Я понимал, что археологи еще не в силах восстановить все ступени, ведущие человека вверх. И Санин пытался проследить этот первоначальный период, который, по нашему убеждению, начинался со времен Атлантиды. Платон писал о войне, которую вели атланты в Средиземноморье. Атланты вознамерились поработить всех, кто населял побережье по эту сторону Гибралтара. Однако они потерпели поражение. Почему? Платон не ответил на этот вопрос. Ясно одно: в Средиземноморье нашлась сила, которая опрокинула атлантов. Это были восточные атланты, кроманьонцы Малой Азии.
– Восточные атланты… – повторил Санин. – Я назвал их так. Города их на побережье уничтожены потопом, но позднее вдали от побережья поднялись поселения Чатал-Гююк и Чайеню-Тепези, найденные археологами. Это поселения восьмого – седьмого тысячелетий до нашей эры! Почти то самое время, о котором пишет Платон. Обрати внимание на любопытную деталь: при раскопках найдено сорок поколений священных леопардов, высеченных из камня. Сорок! Леопард сопутствовал восточным атлантам, всей их цивилизации. В четвертом тысячелетии до нашей эры хатты называли леопарда "рас". Это близко к родственному слову "рысь"… И было племя расенов-росенов, которое позднее переселилось на Апеннины, в нынешнюю Италию, и стало известно грекам под именем этрусков. Общий язык древности – это язык восточных атлантов, праязык. В этрусском слове "тупи" осталась память о потопе. Слово это означает также кару. Тупи – топь. Таков дословный перевод. Но у этрусков не было мягкого знака, его роль выполняла буква "и", а гласные буквы тогда звучали неотчетливо, часто они вообще пропускались, звук "у" – почти как "о". Топь! Свидетельство потопа!..
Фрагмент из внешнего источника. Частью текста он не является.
-- ==== Sys2Proof/Machine/Dispatch.lean ====
section
/-! DEFINITION. The dispatch: one arm per command. -/

namespace Sys2Proof.Machine
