/-- HALT completes: the tile is HALTED with its pc after the HALT, and its field controller logs it (R223, R583); BRK
raises BREAK with imm16[7:0] as DETAIL at its own address (R224). -/
def Sys2Proof.Claims.TileHaltAndBreak : Prop :=
  ∀ (s : State) (r : TileId) (f : Fields) (len : Nat),
    let t := s.tile r.val
    s.issues r.val f len = true →
    (f.mn = .halt →
      Gives (named len .halt (.tile r)) s (fun u =>
        (u.tile r.val).state = .halted ∧ (u.tile r.val).pc = t.nextPc len ∧ (u.tile r.val).core = t.core
          ∧ u.fld (fieldOf r.val)
              = (s.fld (fieldOf r.val)).logFault true 0 (rowOf r.val % 96) (colOf r.val % 96)
          ∧ u = { s with tiles := u.tiles, fields := u.fields }
          ∧ (∀ k, k ≠ s.phys r.val → sget {} u.tiles k = sget {} s.tiles k)
          ∧ ∀ g, g ≠ fieldOf r.val → u.fld g = s.fld g))
    ∧ (f.mn = .brk →
      Gives (named len .brk (.tile r)) s (fun u => Faults s u r.val 0xB (f.imm.toNat % 256) 0#64))

/-! ### Instructions of a tile: remote access, queues, barriers -/

/-- Forming a Global Address (R233, R65): the pair's OFFSET plus the immediate, region-relative spaces resolved by
TILE_ORIGIN; the faults ADDR and MISALIGN of each check, in order. -/
def Obligations.GlobalAddress : Prop :=
  ∀ (t : Tile) (n : Nat) (imm : W32) (spaces : List Nat) (al size : Nat),
    let w := t.spair n
    let g := gaOf w
    let off := (g.off : Int) + imm.toInt
    let h : Ga := { g with off := off.toNat }
    let m : Ga := { h with space := h.space - 8, y := (h.y + bits t.origin 19 10) % 1024, x := (h.x + bits t.origin 9 0) % 1024 }
    (off < 0 ∨ 2 ^ 29 ≤ off → formGa t n imm spaces al size = .error ⟨3, 1, w⟩)
    ∧ (0 ≤ off → off < 2 ^ 29 → g.space ∉ spaces → formGa t n imm spaces al size = .error ⟨3, 1, h.word⟩)
    ∧ (0 ≤ off → off < 2 ^ 29 → g.space ∈ spaces → g.space < 8 → h.bad size = false → h.off % al = 0 →
        formGa t n imm spaces al size = .ok h)
    ∧ (0 ≤ off → off < 2 ^ 29 → g.space ∈ spaces → g.space < 8 → h.bad size = true →
        formGa t n imm spaces al size = .error ⟨3, 1, h.word⟩)
    ∧ (0 ≤ off → off < 2 ^ 29 → g.space ∈ spaces → g.space < 8 → h.bad size = false → h.off % al ≠ 0 →
        formGa t n imm spaces al size = .error ⟨2, al, h.word⟩)
    ∧ (0 ≤ off → off < 2 ^ 29 → g.space ∈ spaces → g.space = 8 ∨ g.space = 9 →
        g.y < 96 * (bits t.origin 25 23 + 1) → g.x < 96 * (bits t.origin 22 20 + 1) → m.bad size = false → m.off % al = 0 →
        formGa t n imm spaces al size = .ok m)
    ∧ (0 ≤ off → off < 2 ^ 29 → g.space ∈ spaces → g.space = 8 ∨ g.space = 9 →
        g.y < 96 * (bits t.origin 25 23 + 1) → g.x < 96 * (bits t.origin 22 20 + 1) → m.bad size = true →
        formGa t n imm spaces al size = .error ⟨3, 1, m.word⟩)
    ∧ (0 ≤ off → off < 2 ^ 29 → g.space ∈ spaces → g.space = 8 ∨ g.space = 9 →
        g.y < 96 * (bits t.origin 25 23 + 1) → g.x < 96 * (bits t.origin 22 20 + 1) → m.bad size = false → m.off % al ≠ 0 →
        formGa t n imm spaces al size = .error ⟨2, al, m.word⟩)
    ∧ (0 ≤ off → off < 2 ^ 29 → g.space ∈ spaces → g.space = 8 ∨ g.space = 9 →
        96 * (bits t.origin 25 23 + 1) ≤ g.y ∨ 96 * (bits t.origin 22 20 + 1) ≤ g.x →
        formGa t n imm spaces al size = .error ⟨3, 2, h.word⟩)

/-- RLW, RLDF and RSTE send their request on C0 and hold the pipeline in M with the register and the next pc that the
response will set (R239, R242, R167). -/
def Sys2Proof.Claims.TileRemoteBlocking : Prop :=
  ∀ (s : State) (r : TileId) (f : Fields) (len : Nat) (g : Ga),
    let t := s.tile r.val
    s.issues r.val f len = true → s.mayEnter r.val 0 0 = true →
    (f.mn = .rlw → formGa t f.a f.imm [0, 1, 2, 3, 4, 5, 8, 9] 4 4 = .ok g →
      Gives (named len .rlw (.tile r)) s (fun u => ∃ p, p.Goes s r.val g (g.space + 1) 0 ∧ p.h.long = false
        ∧ p.h.payload = BitVec.ofNat 32 (g.off / 4 + (if g.space = 4 then g.x * 2 ^ 27 else 0))
        ∧ Blocks s u r.val .rlw f.d (t.nextPc len) g p))
    ∧ (f.mn = .rldf → formGa t f.a f.imm [0, 8] 4 4 = .ok g →
      Gives (named len .rldf (.tile r)) s (fun u => ∃ p, p.Goes s r.val g 0x07 0 ∧ p.h.long = false
        ∧ p.h.payload = BitVec.ofNat 32 (g.off / 4 + (if g.space = 4 then g.x * 2 ^ 27 else 0))
        ∧ Blocks s u r.val .rldf f.d (t.nextPc len) g p))
    ∧ (f.mn = .rste → formGa t f.a f.imm [0, 8] 4 4 = .ok g →
      Gives (named len .rste (.tile r)) s (fun u => ∃ p, p.Goes s r.val g 0x10 0 ∧ p.h.long = true ∧ p.h.off = g.off
        ∧ p.ws = [t.sreg f.d] ∧ Blocks s u r.val .rste f.d (t.nextPc len) g p))

/-- RSW, RSH, RSB and RCOPY leave as one posted data packet on C0 and complete; a store of less than a word stands in its
byte lanes; RCOPY carries the words of local memory (R236, R240, R241). -/
def Sys2Proof.Claims.TilePosted : Prop :=
  ∀ (s : State) (r : TileId) (f : Fields) (len : Nat) (g : Ga),
    let t := s.tile r.val
    let v := t.sreg f.d
    s.issues r.val f len = true → s.mayEnter r.val 0 0 = true → t.freeTag ≠ none →
    (f.mn = .rsw → formGa t f.a f.imm [0, 1, 2, 3, 4, 5, 8, 9] 4 4 = .ok g →
      Gives (named len .rsw (.tile r)) s (fun u => Posts s u r.val t g (g.space + 8) 0 [v] (t.nextPc len)))
    ∧ (f.mn = .rsh → formGa t f.a f.imm [0, 8] 2 2 = .ok g →
      Gives (named len .rsh (.tile r)) s (fun u =>
        Posts s u r.val t g 0x0E 0 [BitVec.ofNat 32 (v.toNat % 2 ^ 16 * 2 ^ (8 * (g.off % 4)))] (t.nextPc len)))
    ∧ (f.mn = .rsb → formGa t f.a f.imm [0, 8] 1 1 = .ok g →
      Gives (named len .rsb (.tile r)) s (fun u =>
        Posts s u r.val t g 0x0F 0 [BitVec.ofNat 32 (v.toNat % 2 ^ 8 * 2 ^ (8 * (g.off % 4)))] (t.nextPc len)))
    ∧ (∀ t2 a b, f.mn = .rcopy → SrcAB t f t2 a b → 1 ≤ b.toNat → b.toNat ≤ 32 →
      formGa t2 f.d 0#32 [0, 8] 4 (4 * b.toNat) = .ok g → a.toNat % 4 = 0 → a.toNat + 4 * b.toNat ≤ 0x18000 →
      (∀ i, i < b.toNat → sget .good t.upset (a.toNat / 4 + i) ≠ .ue) →
      Gives (named len .rcopy (.tile r)) s (fun u =>
        Posts s u r.val t2 g 0x08 0 ((List.range b.toNat).map (fun i => mread32 t.mem (a.toNat + 4 * i))) (t.nextPc len)))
Я соглашался с Саниным. Я мечтал о находках таких же древних городов и поселений в Америке, где странствовал Фосетт. Санин умолк, и в эту минуту страх сжал мне сердце. Это был странный, необъяснимый приступ. Должно быть, и Санин испытал нечто похожее. Зерна зрачков его серых глаз расширились. Мы молчали с минуту, вслушиваясь в темноту за окном. Там скользили тени, и если бы они были похожи на силуэты людей, то я нашел бы в себе силы улыбнуться. Но пришло опять это слово – антиразум, – и я точно окаменел. Санин первым пришел в себя. Он ни слова не сказал об этих тенях, и только позже я понял, что он не в первый раз, наверное, испытывал нечто подобное…
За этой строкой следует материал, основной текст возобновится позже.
-- ==== Sys2Proof/Laws/State.lean ====
section
/-! SUPPORT. The fields of the state after each named update, and reads of a unit after a write of one. -/

namespace Sys2Proof.Machine

@[simp] theorem State.setTile_pending (s : State) (r : Nat) (x : Tile) : (s.setTile r x).pending = s.pending := rfl
@[simp] theorem State.setTile_freeCtr (s : State) (r : Nat) (x : Tile) : (s.setTile r x).freeCtr = s.freeCtr := rfl
@[simp] theorem State.setTile_rdata (s : State) (r : Nat) (x : Tile) : (s.setTile r x).rdata = s.rdata := rfl
@[simp] theorem State.setTile_fields (s : State) (r : Nat) (x : Tile) : (s.setTile r x).fields = s.fields := rfl
@[simp] theorem State.setTile_mesh (s : State) (r : Nat) (x : Tile) : (s.setTile r x).mesh = s.mesh := rfl
@[simp] theorem State.setTile_rims (s : State) (r : Nat) (x : Tile) : (s.setTile r x).rims = s.rims := rfl
@[simp] theorem State.setTile_press (s : State) (r : Nat) (x : Tile) : (s.setTile r x).press = s.press := rfl
@[simp] theorem State.setTile_wdn (s : State) (r : Nat) (x : Tile) : (s.setTile r x).wdn = s.wdn := rfl
@[simp] theorem State.setTile_island (s : State) (r : Nat) (x : Tile) : (s.setTile r x).island = s.island := rfl
@[simp] theorem State.setTile_proof (s : State) (r : Nat) (x : Tile) : (s.setTile r x).proof = s.proof := rfl
@[simp] theorem State.setTile_krovas (s : State) (r : Nat) (x : Tile) : (s.setTile r x).krovas = s.krovas := rfl
@[simp] theorem State.setTile_epochQ (s : State) (r : Nat) (x : Tile) : (s.setTile r x).epochQ = s.epochQ := rfl
@[simp] theorem State.setTile_time (s : State) (r : Nat) (x : Tile) : (s.setTile r x).time = s.time := rfl
@[simp] theorem State.setTile_sku (s : State) (r : Nat) (x : Tile) : (s.setTile r x).sku = s.sku := rfl
@[simp] theorem State.setTile_stepId (s : State) (r : Nat) (x : Tile) : (s.setTile r x).stepId = s.stepId := rfl
@[simp] theorem State.setTile_serial (s : State) (r : Nat) (x : Tile) : (s.setTile r x).serial = s.serial := rfl
@[simp] theorem State.setTile_etch (s : State) (r : Nat) (x : Tile) : (s.setTile r x).etch = s.etch := rfl

@[simp] theorem State.setFld_pending (s : State) (f : Nat) (x : Field) : (s.setFld f x).pending = s.pending := rfl
@[simp] theorem State.setFld_freeCtr (s : State) (f : Nat) (x : Field) : (s.setFld f x).freeCtr = s.freeCtr := rfl
@[simp] theorem State.setFld_rdata (s : State) (f : Nat) (x : Field) : (s.setFld f x).rdata = s.rdata := rfl
@[simp] theorem State.setFld_tiles (s : State) (f : Nat) (x : Field) : (s.setFld f x).tiles = s.tiles := rfl
@[simp] theorem State.setFld_mesh (s : State) (f : Nat) (x : Field) : (s.setFld f x).mesh = s.mesh := rfl
@[simp] theorem State.setFld_rims (s : State) (f : Nat) (x : Field) : (s.setFld f x).rims = s.rims := rfl
@[simp] theorem State.setFld_press (s : State) (f : Nat) (x : Field) : (s.setFld f x).press = s.press := rfl
@[simp] theorem State.setFld_wdn (s : State) (f : Nat) (x : Field) : (s.setFld f x).wdn = s.wdn := rfl
@[simp] theorem State.setFld_island (s : State) (f : Nat) (x : Field) : (s.setFld f x).island = s.island := rfl
@[simp] theorem State.setFld_proof (s : State) (f : Nat) (x : Field) : (s.setFld f x).proof = s.proof := rfl
@[simp] theorem State.setFld_krovas (s : State) (f : Nat) (x : Field) : (s.setFld f x).krovas = s.krovas := rfl
@[simp] theorem State.setFld_epochQ (s : State) (f : Nat) (x : Field) : (s.setFld f x).epochQ = s.epochQ := rfl
@[simp] theorem State.setFld_time (s : State) (f : Nat) (x : Field) : (s.setFld f x).time = s.time := rfl
@[simp] theorem State.setFld_sku (s : State) (f : Nat) (x : Field) : (s.setFld f x).sku = s.sku := rfl
@[simp] theorem State.setFld_stepId (s : State) (f : Nat) (x : Field) : (s.setFld f x).stepId = s.stepId := rfl
@[simp] theorem State.setFld_serial (s : State) (f : Nat) (x : Field) : (s.setFld f x).serial = s.serial := rfl
@[simp] theorem State.setFld_etch (s : State) (f : Nat) (x : Field) : (s.setFld f x).etch = s.etch := rfl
Ночной электропоездУтром я выписывал названия рыб, которые обитали близ берегов Атлантиды. Атлантические осетры с оливково-зелеными спинами, серебристые лососи, угри с желтоватыми боками, прозрачные зеленоватые корюшки, круглая масляная рыба с синей спиной, миноги, похожие на змей, скаты. Кроманьонцы били этих рыб острогами, ловили на мелководьях сетями и просто руками, а если надо, ныряли на глубину до восьмидесяти метров.
Позже, вечером, я печатал копии фотоснимков, которые мне прислали. Две давние истории интересовали меня в связи с проблемой антиразума.
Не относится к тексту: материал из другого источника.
@[simp] theorem pPcrr_kept (a0 : Nat) (a1 : Nat) (a2 : Fields) (a3 : W64) (a4 : W64) (a5 : State) :
    (@pPcrr a0 a1 a2 a3 a4 a5).st.kept = a5.kept := by
  unfold pPcrr; (try simp); (repeat' (split <;> (try simp)))

@[simp] theorem pPcrw_kept (a0 : Nat) (a1 : Nat) (a2 : Fields) (a3 : W64) (a4 : W64) (a5 : State) :
    (@pPcrw a0 a1 a2 a3 a4 a5).st.kept = a5.kept := by
  unfold pPcrw; (try simp); (repeat' (split <;> (try simp)))

@[simp] theorem pXlinv_kept (a0 : Nat) (a1 : Nat) (a2 : Fields) (a3 : W64) (a4 : W64) (a5 : State) :
    (@pXlinv a0 a1 a2 a3 a4 a5).st.kept = a5.kept := by
  unfold pXlinv; rfl

@[simp] theorem pCinv_kept (c k : Nat) (f : Fields) (a b : W64) (s : State) : (pCinv c k f a b s).st.kept = s.kept := by
  unfold pCinv
  dsimp only
  split
  all_goals (rename_i e; have j := State.fst_kept e (State.translate_kept _ _ _ _ _); simpa using j)

@[simp] theorem pCinvall_kept (a0 : Nat) (a1 : Nat) (a2 : Fields) (a3 : W64) (a4 : W64) (a5 : State) :
    (@pCinvall a0 a1 a2 a3 a4 a5).st.kept = a5.kept := by
  unfold pCinvall; rfl

@[simp] theorem pLatched_kept (a0 : State) (a1 : Nat) (a2 : Nat) (a3 : Nat × W64) :
    (@pLatched a0 a1 a2 a3).st.kept = a0.kept := by
  unfold pLatched; rfl

@[simp] theorem pPfence_kept (a0 : Nat) (a1 : Nat) (a2 : Fields) (a3 : W64) (a4 : W64) (a5 : State) :
    (@pPfence a0 a1 a2 a3 a4 a5).st.kept = a5.kept := by
  unfold pPfence; (try simp); (repeat' (split <;> (try simp)))

@[simp] theorem pBarFault_kept (a0 : State) (a1 : Nat) : (@pBarFault a0 a1).st.kept = a0.kept := by
  unfold pBarFault; rfl

@[simp] theorem pBarrive_kept (a0 : Nat) (a1 : Nat) (a2 : Fields) (a3 : W64) (a4 : W64) (a5 : State) :
    (@pBarrive a0 a1 a2 a3 a4 a5).st.kept = a5.kept := by
  unfold pBarrive; (try simp); (repeat' (split <;> (try simp)))

@[simp] theorem pBarwait_kept (a0 : Nat) (a1 : Nat) (a2 : Fields) (a3 : W64) (a4 : W64) (a5 : State) :
    (@pBarwait a0 a1 a2 a3 a4 a5).st.kept = a5.kept := by
  unfold pBarwait; (try simp); (repeat' (split <;> (try simp)))

@[simp] theorem pBartest_kept (a0 : Nat) (a1 : Nat) (a2 : Fields) (a3 : W64) (a4 : W64) (a5 : State) :
    (@pBartest a0 a1 a2 a3 a4 a5).st.kept = a5.kept := by
  unfold pBartest; (try simp); (repeat' (split <;> (try simp)))

@[simp] theorem pressBody_kept (a0 : Mn) (a1 : Nat) (a2 : Nat) (a3 : Fields) (a4 : W64) (a5 : W64) (a6 : State) :
    (@pressBody a0 a1 a2 a3 a4 a5 a6).st.kept = a6.kept := by
  unfold pressBody; (try simp); (repeat' (split <;> (try simp)))

@[simp] theorem State.pressWord_kept (s : State) (c k : Nat) (va : W64) : (s.pressWord c k va).1.kept = s.kept := by
  unfold State.pressWord
  split
  · rfl
  split
  all_goals (rename_i e; have j := State.fst_kept e (State.translate_kept _ _ _ _ _))
  · exact j
  · dsimp only
    repeat' split
    all_goals exact j

theorem State.pressFetch_kept (s : State) (c k : Nat) : (s.pressFetch c k).st.kept = s.kept := by
  unfold State.pressFetch
  dsimp only
  have j := State.pressWord_kept s c k (s.core c k).pc
  generalize s.pressWord c k (s.core c k).pc = x at j ⊢
  obtain ⟨t, e | w⟩ := x
  · exact j
  dsimp only at j ⊢
  split
  · split <;> exact j
  split
  · exact j
  have j2 := State.pressWord_kept t c k ((s.core c k).pc + 4#64)
  generalize t.pressWord c k ((s.core c k).pc + 4#64) = x at j2 ⊢
  obtain ⟨t2, e | w2⟩ := x
  · exact j2.trans j
  dsimp only at j2 ⊢
  split <;> exact j2.trans j

@[simp] theorem State.pressTrap_kept (a0 : State) (a1 : Nat) (a2 : Nat) (a3 : Nat) (a4 : Nat) (a5 : W64) :
    (@State.pressTrap a0 a1 a2 a3 a4 a5).kept = a0.kept := by
  simp [State.pressTrap]

@[simp] theorem State.pressDone_kept (a0 : State) (a1 : Nat) (a2 : Nat) (a3 : W64) :
    (@State.pressDone a0 a1 a2 a3).kept = a0.kept := by
  unfold State.pressDone; rfl

@[simp] theorem State.runPress_kept (s : State) (c k : Nat) (mn : Mn) : (s.runPress c k mn).kept = s.kept := by
  unfold State.runPress
  split
  · rfl
  have hf := State.pressFetch_kept s c k
  generalize s.pressFetch c k = x at hf ⊢
  cases x with
  | bad t a b d =>
    have hf : t.kept = s.kept := hf
    simpa using hf
  | instr t f l n =>
    have hf : t.kept = s.kept := hf
    dsimp only
    have hb := pressBody_kept f.mn c k f (t.core c k).pc ((t.core c k).pc + BitVec.ofNat 64 n) t
    generalize pressBody f.mn c k f (t.core c k).pc ((t.core c k).pc + BitVec.ofNat 64 n) t = y at hb ⊢
    split
    all_goals split
    all_goals first
      | rfl
      | (cases y <;> (simp at hb ⊢; rw [hb, hf]))

@[simp] theorem State.runHart_kept (a0 : State) (a1 : Hart) (a2 : Mn) : (@State.runHart a0 a1 a2).kept = a0.kept := by
  unfold State.runHart; (try simp); (repeat' (split <;> (try simp)))

@[simp] theorem State.pressFinish_kept (a0 : State) (a1 : Nat) (a2 : Nat) (a3 : PBlk) :
    (@State.pressFinish a0 a1 a2 a3).kept = a0.kept := by
  unfold State.pressFinish; (try simp); (repeat' (split <;> (try simp)))

@[simp] theorem State.pressResp_kept (a0 : State) (a1 : Nat) (a2 : Nat) (a3 : PBlk) (a4 : Nat) (a5 : Nat) (a6 : W32) :
    (@State.pressResp a0 a1 a2 a3 a4 a5 a6).kept = a0.kept := by
  simp [State.pressResp]

@[simp] theorem State.gateTakeResp_kept (a0 : State) (a1 : Nat) : (@State.gateTakeResp a0 a1).kept = a0.kept := by
  unfold State.gateTakeResp; (try dsimp only); repeat' (first | (simp [*]; done) | split  | (refine Eq.trans (State.kept_foldl _ ?_ _ _) ?_ <;> intros) | (refine Eq.trans (State.take_kept _ _ _ _ _ _ ?_) ?_ <;> intros) | (refine Eq.trans (State.finish_kept _ _ _ _ _ ?_) ?_ <;> intros) | (refine Eq.trans (State.runTile_kept _ _ _ _ ?_) ?_ <;> intros) | (refine Eq.trans (withABs_kept _ _ _ _ ?_) ?_ <;> intros) | (refine Eq.trans (qPops_kept _ _ _ ?_) ?_ <;> intros) | (refine Eq.trans (State.takeBar_kept _ _ _ _ ?_) ?_ <;> intros) | (refine Eq.trans (State.tileServe_kept _ _ _ _ _ ?_) ?_ <;> intros) | (refine Eq.trans (State.rimCtl_kept _ _ _ _ _ _ _ ?_) ?_ <;> intros) | (refine Eq.trans (State.takePrs_kept _ _ _ _ ?_) ?_ <;> intros) | (refine Eq.trans (withPa_kept _ _ _ _ _ _ _ ?_) ?_ <;> intros) | (refine Eq.trans (atS_kept _ _ _ _ _ _ _ ?_) ?_ <;> intros))

@[simp] theorem State.gateTakeAck_kept (a0 : State) (a1 : Nat) : (@State.gateTakeAck a0 a1).kept = a0.kept := by
  unfold State.gateTakeAck; (try dsimp only); repeat' (first | (simp [*]; done) | split  | (refine Eq.trans (State.kept_foldl _ ?_ _ _) ?_ <;> intros) | (refine Eq.trans (State.take_kept _ _ _ _ _ _ ?_) ?_ <;> intros) | (refine Eq.trans (State.finish_kept _ _ _ _ _ ?_) ?_ <;> intros) | (refine Eq.trans (State.runTile_kept _ _ _ _ ?_) ?_ <;> intros) | (refine Eq.trans (withABs_kept _ _ _ _ ?_) ?_ <;> intros) | (refine Eq.trans (qPops_kept _ _ _ ?_) ?_ <;> intros) | (refine Eq.trans (State.takeBar_kept _ _ _ _ ?_) ?_ <;> intros) | (refine Eq.trans (State.tileServe_kept _ _ _ _ _ ?_) ?_ <;> intros) | (refine Eq.trans (State.rimCtl_kept _ _ _ _ _ _ _ ?_) ?_ <;> intros) | (refine Eq.trans (State.takePrs_kept _ _ _ _ ?_) ?_ <;> intros) | (refine Eq.trans (withPa_kept _ _ _ _ _ _ _ ?_) ?_ <;> intros) | (refine Eq.trans (atS_kept _ _ _ _ _ _ _ ?_) ?_ <;> intros))

@[simp] theorem State.gateRetry_kept (a0 : State) (a1 : Nat) (a2 : Nat) : (@State.gateRetry a0 a1 a2).kept = a0.kept := by
  unfold State.gateRetry; (try simp); (repeat' (split <;> (try simp)))

@[simp] theorem Island.finish_kept (a0 : Island) (a1 : Nat) (a2 : Bytes) :
    (@Island.finish a0 a1 a2).burnt = a0.burnt := by
  unfold Island.finish; rfl

@[simp] theorem Island.extend_kept (a0 : Island) (a1 : Nat) (a2 : Bytes) :
    (@Island.extend a0 a1 a2).burnt = a0.burnt := by
  unfold Island.extend; rfl

@[simp] theorem Island.event_kept (a0 : Island) (a1 : Bytes) : (@Island.event a0 a1).burnt = a0.burnt := by
  unfold Island.event; rfl

@[simp] theorem State.sisGo_kept (s : State) (st : SisSt) : (s.sisGo st).kept = s.kept := by
  unfold State.sisGo
  split <;> rfl

@[simp] theorem State.sisErr_kept (s : State) (st : SisSt) : (s.sisErr st).kept = s.kept := by
  have h : (s.sisErr st).kept = (s.sisGo st).kept := rfl
  rw [h, State.sisGo_kept]

@[simp] theorem State.sisBusyRefuse_kept (a0 : State) :
    (@State.sisBusyRefuse a0).kept = a0.kept := by
  unfold State.sisBusyRefuse; rfl

@[simp] theorem Island.begin_kept (a0 : Island) (a1 : Nat) :
    (@Island.begin a0 a1).burnt = a0.burnt := by
  unfold Island.begin; rfl

@[simp] theorem Island.getid_kept (a0 : Island) : (@Island.getid a0).burnt = a0.burnt := by unfold Island.getid; rfl

@[simp] theorem Island.verify_kept (a0 : Island) (a1 : Nat) (a2 : Bytes) :
    (@Island.verify a0 a1 a2).2.burnt = a0.burnt := by
  unfold Island.verify; (try simp); (repeat' (split <;> (try simp)))

@[simp] theorem Island.quote_kept (i : Island) (a b : Nat) : (i.quote a b).burnt = i.burnt := by
  unfold Island.quote
  dsimp only
  split <;> rfl

@[simp] theorem State.tapReset_kept (a0 : State) :
    (@State.tapReset a0).kept = a0.kept := by
  simp [State.tapReset]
В пятьдесят девятом году в пустыне Гоби найден отпечаток ботинка. Возраст песчаника с этим отпечатком – миллионы лет. В Америке, в штате Невада, в слоях, относящихся к триасу, также есть отпечаток подошвы ботинка со следами стежков. Фото документально засвидетельствовало сей факт, но само по себе не помогало ответить на занимавший меня вопрос. Что это? Первая поступь разума на нашей планете?..
В полночь смутное предчувствие встревожило меня, но я не обратил на него внимания. А ведь мог разыскать Санина дома или на улице, в библиотеке или в гостях, где угодно… Мог!
Ночью его нашли на железнодорожной насыпи. Машинист электровоза сообщил на очередной станции, что видел человека, который пытался взобраться на насыпь, но не успел этого сделать. Он упал как будто бы сам по себе, в пяти шагах от электровоза.
…Место мне хорошо знакомо: ветка Рижской железной дороги близ платформы Гражданская. Но что ему понадобилось там глухой октябрьской ночью?..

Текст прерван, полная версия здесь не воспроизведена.